The code below gets the html data into a list. I am trying to scrape a specific element called data-append-csv (example is: data-append-csv="abbotco01"
) from the baseball reference page html link (see the code for the link):
Current Code:
from bs4 import BeautifulSoup
from bs4 import Comment
import pandas as pd
import os.path
import requests
r = requests.get("https://www.baseball-reference.com/leagues/majors/2021-standard-batting.shtml")
soup = BeautifulSoup(r.content, "html.parser") # try lxml
[x.extract() for x in soup.find_all(string=lambda text: isinstance(text, Comment)) if 'id="div_players_standard_batting"' in x]
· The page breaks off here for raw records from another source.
-- ==== Sys2Proof/Machine/Script.lean ====
section
/-! DEFINITION. The host script notation as host events: a line is one transaction (rule R79), a macro is a list of lines
(rule R80). -/

namespace Sys2Proof.Machine

/-- The transaction of a script line (rule R79). -/
def lineEvent : Line → HostEvent
  | .wr reg value => wordAccess (.write (wordOf value)) reg.offset
  | .rd reg => wordAccess .read reg.offset
  | .command i => commandEvent (encode i)

/-- The expansion of a macro (rule R80). -/
def expandMacro : Macro → List Line
  | .gcd a b => [.wr .opa a, .wr .opb b, .command .gcd]
  | .xgcd a b => [.wr .opa a, .wr .opb b, .command .xgcd]
  | .modinv num md => [.wr .opa num, .wr .opb md, .command .modinv]
  | .modexp m e n => [.wr .opa m, .wr .opb e, .wr .opc n, .command .modexp]
  | .keygen n e p q => [.wr .opa n, .wr .opb e, .wr .opc p, .wr .opd q, .command .keygen]
  | .enc m => [.wr .opa m, .command .enc]
  | .dec c => [.wr .opa c, .command .dec]
  | .keyclr => [.command .keyclr]
  | .rdx => [.rd .xLo, .rd .xHi]
  | .rdy => [.rd .yLo, .rd .yHi]

/-- The host events of a macro, in their order. -/
def macroEvents (m : Macro) : List HostEvent := (expandMacro m).map lineEvent

end Sys2Proof.Machine
end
Current Environment Settings:
dependencies:
- python=3.9.7
- beautifulsoup4=4.11.1
- jupyterlab=3.3.2
- pandas=1.4.2
- pyodbc=4.0.32
The end goal: Be able to have a pandas dataframe that has each element of data-append-csv from the html table.
index | data-append-csv |
---|---|
0 | abbotco01 |
1 | abreual01 |
2 | abreubr01 |
etc.
CodePudding user response:
You should be able to get the table with this:
import requests
from bs4 import BeautifulSoup
from bs4 import Comment
import pandas as pd
headers = {
"User-Agent": "Mozilla/5.0 (Macintosh; Intel Mac OS X 10.15; rv:101.0) Gecko/20100101 Firefox/101.0"
}
url = "https://www.baseball-reference.com/leagues/majors/2021-standard-batting.shtml"
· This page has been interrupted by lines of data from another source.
/-- Two answers with the same effect on the registers and the host, or the same refusal. -/
def SameEffect (r r' : Result) : Prop :=
  (∃ t u, r = .next t ∧ r' = .next u ∧ SameView t u) ∨ (∃ why, r = .refused why ∧ r' = .refused why)

section SameView

variable {s s' : State} (hview : SameView s s')
include hview

theorem raise_sameEffect (c : Cause) : SameEffect (raise c s) (raise c s') := by
  obtain ⟨harch, hhost⟩ := hview
  exact .inl ⟨_, _, rfl, rfl, by rw [endCommand_arch, endCommand_arch, harch], hhost⟩

theorem exec_sameEffect (i : Instr) : SameEffect (exec i s) (exec i s') := by
  have hread : SameRead i s.arch s'.arch := hview.1 ▸ SameRead.refl i s.arch
  obtain ⟨c, hr, hr'⟩ | ⟨a, a', hc, hc', ha, ha', hwritten⟩ := exec_answersAlike hread
  · rw [hr, hr']
    exact raise_sameEffect hview c
  · obtain rfl := eq_of_sameWritten ha (hview.1 ▸ ha') hwritten
    exact .inl ⟨_, _, hc, hc', rfl, hview.2⟩

theorem latchLastop_sameView (v : Word) : SameView (latchLastop v s) (latchLastop v s') :=
  ⟨by rw [latchLastop_arch, latchLastop_arch, hview.1], hview.2⟩

theorem cmdWrite_sameEffect (v : Word) : SameEffect (cmdWrite v s) (cmdWrite v s') := by
  have hlatched := latchLastop_sameView hview v
  rw [cmdWrite, cmdWrite]
  cases decode v with
  | error _ => exact raise_sameEffect hlatched .illegalCmd
  | ok i => exact exec_sameEffect hlatched i

theorem hostAccess_sameEffect (a : HostAccess) : SameEffect (hostAccess a s) (hostAccess a s') := by
  obtain ⟨harch, hhost⟩ := hview
  rw [hostAccess, hostAccess]
  cases resolveAccess a with
  | error why => exact .inr ⟨why, rfl, rfl⟩
  | ok reg =>
    cases a.kind with
    | read => exact .inl ⟨_, _, rfl, rfl, harch, by rw [returnWord_host, returnWord_host, harch, hhost]⟩
    | write v =>
      by_cases hcmd : reg = .cmd
      · subst hcmd
        exact cmdWrite_sameEffect ⟨harch, hhost⟩ v
      · exact .inl ⟨_, _, if_neg hcmd, if_neg hcmd, by rw [harch], hhost⟩

theorem hostEvent_sameEffect (e : HostEvent) : SameEffect (hostEvent e s) (hostEvent e s') := by
  cases e with
  | access a => exact hostAccess_sameEffect hview a
  | reset => exact .inl ⟨_, _, rfl, rfl, rfl, hview.2⟩

end SameView

/-- Settles O43: with other contents of the working registers the same event is performed in the same view. -/
theorem workingRegistersAreNeverObservable : Obligations.WorkingRegistersAreNeverObservable := by
  intro s w
  cases hp : s.host.pending with
  | nil => exact .inl ⟨s, { s with work := w }, step_of_pending_nil hp, step_of_pending_nil hp, rfl, rfl⟩
  | cons e rest =>
    rw [step_of_pending hp, step_of_pending (s := { s with work := w }) hp]
    exact hostEvent_sameEffect (s := taking rest s) (s' := taking rest { s with work := w }) ⟨rfl, rfl⟩ e

end Sys2Proof.Machine

/-! The loops: the pair that XGCD delivers and its bounds (rules R105, R106, R112), the passes of the Euclidean loops
(rule R104) and of the exponentiation loop (rule R142). -/

namespace Sys2Proof.Machine

/-! ### The pair by recursion on the Euclidean sequence (rules R105, R112) -/

/-- One step of the recurrence on each row: `(s, t)` becomes `(t, s - q·t)`. -/
def recurColumns (q : Nat) (w : EuclidRegs) : EuclidRegs :=
  { w with s0 := w.t0, t0 := w.s0 - q * w.t0, s1 := w.t1, t1 := w.s1 - q * w.t1 }

/-- A pass combines the two rows linearly, so that it commutes with a step of the recurrence on each. -/
theorem euclidShift_euclidDivide_recurColumns (q : Nat) (w : EuclidRegs) :
    euclidShift (euclidDivide (recurColumns q w)) = recurColumns q (euclidShift (euclidDivide w)) := by
  have hcolumn (z : Int) : w.s0 - q * w.t0 - z * (w.s1 - q * w.t1) = w.s0 - z * w.s1 - q * (w.t0 - z * w.t1) := by ring
  simp [recurColumns, euclidShift, euclidDivide, hcolumn]

theorem xgcdLoop_recurColumns (q fuel : Nat) (w : EuclidRegs) :
    xgcdLoop fuel (recurColumns q w) = recurColumns q (xgcdLoop fuel w) := by
  induction fuel generalizing w with
  | zero => rfl
  | succ fuel ih =>
    by_cases h : w.r0 % w.r1 = 0
    · rw [xgcdLoop_succ_of_mod_eq_zero fuel h]
      exact xgcdLoop_succ_of_mod_eq_zero fuel h
    · rw [xgcdLoop_succ_of_mod_ne_zero fuel h, ← ih, ← euclidShift_euclidDivide_recurColumns]
      exact xgcdLoop_succ_of_mod_ne_zero fuel h

/-- After the first pass the rows are those of the seeds of `(b, a mod b)`, one step of the recurrence further. -/
theorem euclidShift_euclidDivide_seed (a b : Nat) (w : EuclidRegs) :
    ∃ v, euclidShift (euclidDivide (xgcdSeed a b w)) = recurColumns (a / b) (xgcdSeed b (a % b) v) := by
  have hr2 : a - a / b * b = a % b := euclidDivide_r2 (xgcdSeed a b w)
  refine ⟨{ w with q := a / b, r2 := a % b }, ?_⟩
  simp [euclidShift, euclidDivide, xgcdSeed, recurColumns, hr2]

/-- When `b` does not divide `a`, the pair of `(a, b)` is one step of the recurrence from the pair of `(b, a mod b)`. -/
theorem xgcdCore_recurrence {a b : Nat} (w : EuclidRegs) (h : a % b ≠ 0) (hb : 0 < b) (hlt : b < 2 ^ 32) :
    (xgcdCore a b w).s1 = (xgcdCore b (a % b) w).t1 ∧
    (xgcdCore a b w).t1 = (xgcdCore b (a % b) w).s1 - (a / b : Nat) * (xgcdCore b (a % b) w).t1 := by
  obtain ⟨v, hfirst⟩ := euclidShift_euclidDivide_seed a b w
  have hcore : xgcdCore a b w = recurColumns (a / b) (xgcdLoop 63 (xgcdSeed b (a % b) v)) := by
    rw [← xgcdLoop_recurColumns, ← hfirst]
    exact xgcdLoop_succ_of_mod_ne_zero 63 h
  have hexits := xgcdCore_exits (a := a) w hb hlt
  rw [hcore] at hexits ⊢
  obtain ⟨hs, ht⟩ := xgcdLoop_succ_of_exits 63 (xgcdSeed b (a % b) v) hexits
  obtain ⟨-, hs', ht'⟩ := xgcdCore_congr b (a % b) w v
  rw [hs'.trans hs, ht'.trans ht]
  exact ⟨rfl, rfl⟩

/-- Settles O19: the registers hold what `xgcd_core` leaves, the seed row of `b` or the recurrence. -/
theorem xgcdPairObeysTheRecurrence : Obligations.XgcdPairObeysTheRecurrence := by
  intro s t hb h
  have hregs := execXgcd_holdsXgcd hb h
  refine ⟨fun hzero => ?_, fun hmod s' t' hopa hopb h' => ?_⟩
  · rw [hregs.x default, hregs.y default]
    exact xgcdCore_of_mod_eq_zero default hzero
  · have hb' : s'.arch.opb ≠ 0 := fun hzero => hmod (by rw [← hopb, hzero]; rfl)
    have hregs' := execXgcd_holdsXgcd hb' h'
    rw [hopa, hopb] at hregs'
    rw [hregs.x default, hregs.y default, hregs'.x default, hregs'.y default]
    exact xgcdCore_recurrence default hmod (toNat_pos_of_ne_zero hb) s.arch.opb.isLt

/-! ### The bounds of the delivered pair (rules R77, R106) -/

/-- A coefficient within `±(2^31 − 1)` is its low word, and its high word repeats the sign. -/
theorem halves_of_abs_le {d : DWord} (h : |d.toInt| ≤ 2 ^ 31 - 1) :
    hiWord d = (if d.toInt < 0 then 0xFFFFFFFF else 0) ∧ (loWord d).toInt = d.toInt := by
  have hrange := abs_le.1 h
  have hd := d.isLt
  have hlo := loWord_toNat d
  have hhi := hiWord_toNat d
  have hsign := BitVec.toInt_eq_toNat_cond d
  refine ⟨BitVec.eq_of_toNat_eq ?_, ?_⟩
  · have hmax : (0xFFFFFFFF : Word).toNat = 0xFFFFFFFF := rfl
    have hzero : (0 : Word).toNat = 0 := rfl
    rw [apply_ite BitVec.toNat, hhi, hmax, hzero]
    split_ifs at hsign ⊢ <;> omega
  · rw [BitVec.toInt_eq_toNat_cond (loWord d)]
    split_ifs at hsign ⊢ <;> omega

/-- Settles O21: `HoldsXgcd.withinBounds`, the range that follows, and the halves of a register in that range. -/
theorem deliveredCoefficientsAreBounded : Obligations.DeliveredCoefficientsAreBounded := by
  intro s t hb h
  obtain ⟨hx, hy⟩ := execXgcd_abs_le hb h
  obtain ⟨hxHi, hxLo⟩ := halves_of_abs_le hx
  obtain ⟨hyHi, hyLo⟩ := halves_of_abs_le hy
  have hbounds := (execXgcd_holdsXgcd hb h).withinBounds (toNat_pos_of_ne_zero hb) s.arch.opb.isLt
  exact ⟨hbounds, hx, hy, hxHi, hyHi, hxLo, hyLo⟩

/-- Settles O22: the rows' invariant holds after every pass and gives the bounds. -/
theorem everyRowIsACombinationWithinItsBound : Obligations.EveryRowIsACombinationWithinItsBound := by
  rintro a b passes w₀ w hb rfl
  have inv := xgcdLoop_rowInv passes (xgcdSeed_rowInv a b w₀ hb)
  have hbounds := inv.withinBounds
  exact ⟨inv.row0, inv.row1, inv.pos, hbounds, fun ha hb => ⟨row_bound_range hb hbounds.s0,
    row_bound_range ha hbounds.t0, row_bound_range hb hbounds.s1, row_bound_range ha hbounds.t1⟩⟩

/-! ### The passes of the Euclidean loops (rule R104) -/

/-- With a divisor below `2^L`, the extended loop exits within `2·L` passes with a zero remainder. -/
theorem xgcdLoop_settles (L k : Nat) (w : EuclidRegs) (hpos : 0 < w.r1) (hlt : w.r1 < 2 ^ L) :
    xgcdLoop (2 * L + k) w = xgcdLoop (2 * L) w ∧ (xgcdLoop (2 * L + k) w).r2 = 0 := by
  induction L generalizing w with
  | zero => omega
  | succ L ih =>
    have hlong : 2 * (L + 1) + k = 2 * L + k + 1 + 1 := by omega
    have hshort : 2 * (L + 1) = 2 * L + 1 + 1 := by omega
    rw [hlong, hshort]
    by_cases h : w.r0 % w.r1 = 0
    · rw [xgcdLoop_succ_of_mod_eq_zero _ h, xgcdLoop_succ_of_mod_eq_zero _ h]
      exact ⟨rfl, by rw [euclidDivide_r2, h]⟩
    rw [xgcdLoop_succ_of_mod_ne_zero _ h, xgcdLoop_succ_of_mod_ne_zero _ h]
    obtain ⟨v, hv⟩ : ∃ v, v = euclidShift (euclidDivide w) := ⟨_, rfl⟩
    have hr0 : v.r0 = w.r1 := by rw [hv, euclidShift_r0, euclidDivide_r1]
    have hr1 : v.r1 = w.r0 % w.r1 := by rw [hv, euclidShift_r1, euclidDivide_r2]
    rw [← hv]
    by_cases h' : v.r0 % v.r1 = 0
    · rw [xgcdLoop_succ_of_mod_eq_zero _ h', xgcdLoop_succ_of_mod_eq_zero _ h']
      exact ⟨rfl, by rw [euclidDivide_r2, h']⟩
    rw [xgcdLoop_succ_of_mod_ne_zero _ h', xgcdLoop_succ_of_mod_ne_zero _ h']
    have hhalf : 2 * (v.r0 % v.r1) < w.r1 := by
      rw [hr0, hr1]
      exact mod_mod_lt_half hpos h
    refine ih _ ?_ ?_ <;> rw [euclidShift_r1, euclidDivide_r2]
    · exact Nat.pos_of_ne_zero h'
    · rw [pow_succ] at hlt
      omega

/-- Settles O23: both loops settle by pass `2·L`, and they go through the same remainders. -/
theorem euclideanLoopsExitWithinTwicePerBit : Obligations.EuclideanLoopsExitWithinTwicePerBit := by
  intro a b L passes w hpos hlt hle
  obtain ⟨k, rfl⟩ := Nat.exists_eq_add_of_le hle
  obtain ⟨hgcd, hgcdZero⟩ := gcdLoop_settles L k { w with r0 := a, r1 := b } hpos hlt
  obtain ⟨hxgcd, hxgcdZero⟩ := xgcdLoop_settles L k (xgcdSeed a b w) hpos hlt
  exact ⟨hgcd, hxgcd, (xgcdLoop_remainders _ (xgcdSeed a b w) { w with r0 := a, r1 := b } rfl rfl).2, hgcdZero,
    hxgcdZero⟩

/-! ### The passes of the exponentiation loop (rule R142) -/

/-- A property that every pass keeps holds when the exponentiation loop is left. -/
theorem powerLoop_induction {P : PowerRegs → Prop} (hpass : ∀ w, P w → P (powerPass w)) (fuel : Nat) (w : PowerRegs)
    (h : P w) : P (powerLoop fuel w) := by
  induction fuel generalizing w with
  | zero => exact h
  | succ fuel ih =>
    by_cases hex : w.ex = 0
    · rwa [powerLoop, if_pos hex]
    · rw [powerLoop, if_neg hex]
      exact ih _ (hpass w h)

/-- Each pass takes one bit off the exponent. -/
theorem powerLoop_ex (fuel : Nat) (w : PowerRegs) : (powerLoop fuel w).ex = w.ex / 2 ^ fuel := by
  induction fuel generalizing w with
  | zero => rw [powerLoop, pow_zero, Nat.div_one]
  | succ fuel ih =>
    by_cases hex : w.ex = 0
    · rw [powerLoop, if_pos hex, hex, Nat.zero_div]
    · rw [powerLoop, if_neg hex, ih, powerPass_ex, Nat.div_div_eq_div_mul, pow_succ']

/-- What rule R142 says holds before and after every pass of `modexp_core` for the power `p` modulo `n`. -/
structure PowerInv (n p : Nat) (w : PowerRegs) : Prop where
  md : w.md = n
  acc : w.acc < n
  base : w.base < n
  power : w.acc * w.base ^ w.ex ≡ p [MOD n]

theorem powerSeed_powerInv (m e : Nat) {n : Nat} (w : PowerRegs) (hn : 0 < n) :
    PowerInv n (m ^ e) (powerSeed m e n w) where
  md := rfl
  acc := Nat.mod_lt _ hn
  base := Nat.mod_lt _ hn
  power := by
    show 1 % n * (m % n) ^ e ≡ m ^ e [MOD n]
    simpa using (Nat.mod_modEq 1 n).mul ((Nat.mod_modEq m n).pow e)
with requests.Session() as s:
comments = (
BeautifulSoup(
s.get(url, headers=headers).text,
"lxml"
).find_all(string=lambda text: isinstance(text, Comment))
)
table = pd.concat(
pd.read_html(
[c for c in comments if "players_standard_batting" in c][0]
)
)
print(table)
table.to_csv("batting.csv", index=False)
Output:
Rk Name Age Tm Lg ... HBP SH SF IBB Pos Summary
0 1 Fernando Abad* 35 BAL AL ... 0 0 0 0 1
1 2 Cory Abbott 25 CHC NL ... 0 0 0 0 /1H
2 3 Albert Abreu 25 NYY AL ... 0 0 0 0 1
3 4 Bryan Abreu 24 HOU AL ... 0 0 0 0 1
4 5 José Abreu 34 CHW AL ... 22 0 10 3 *3D/5
... ... ... ... ... ... ... .. .. .. .. ...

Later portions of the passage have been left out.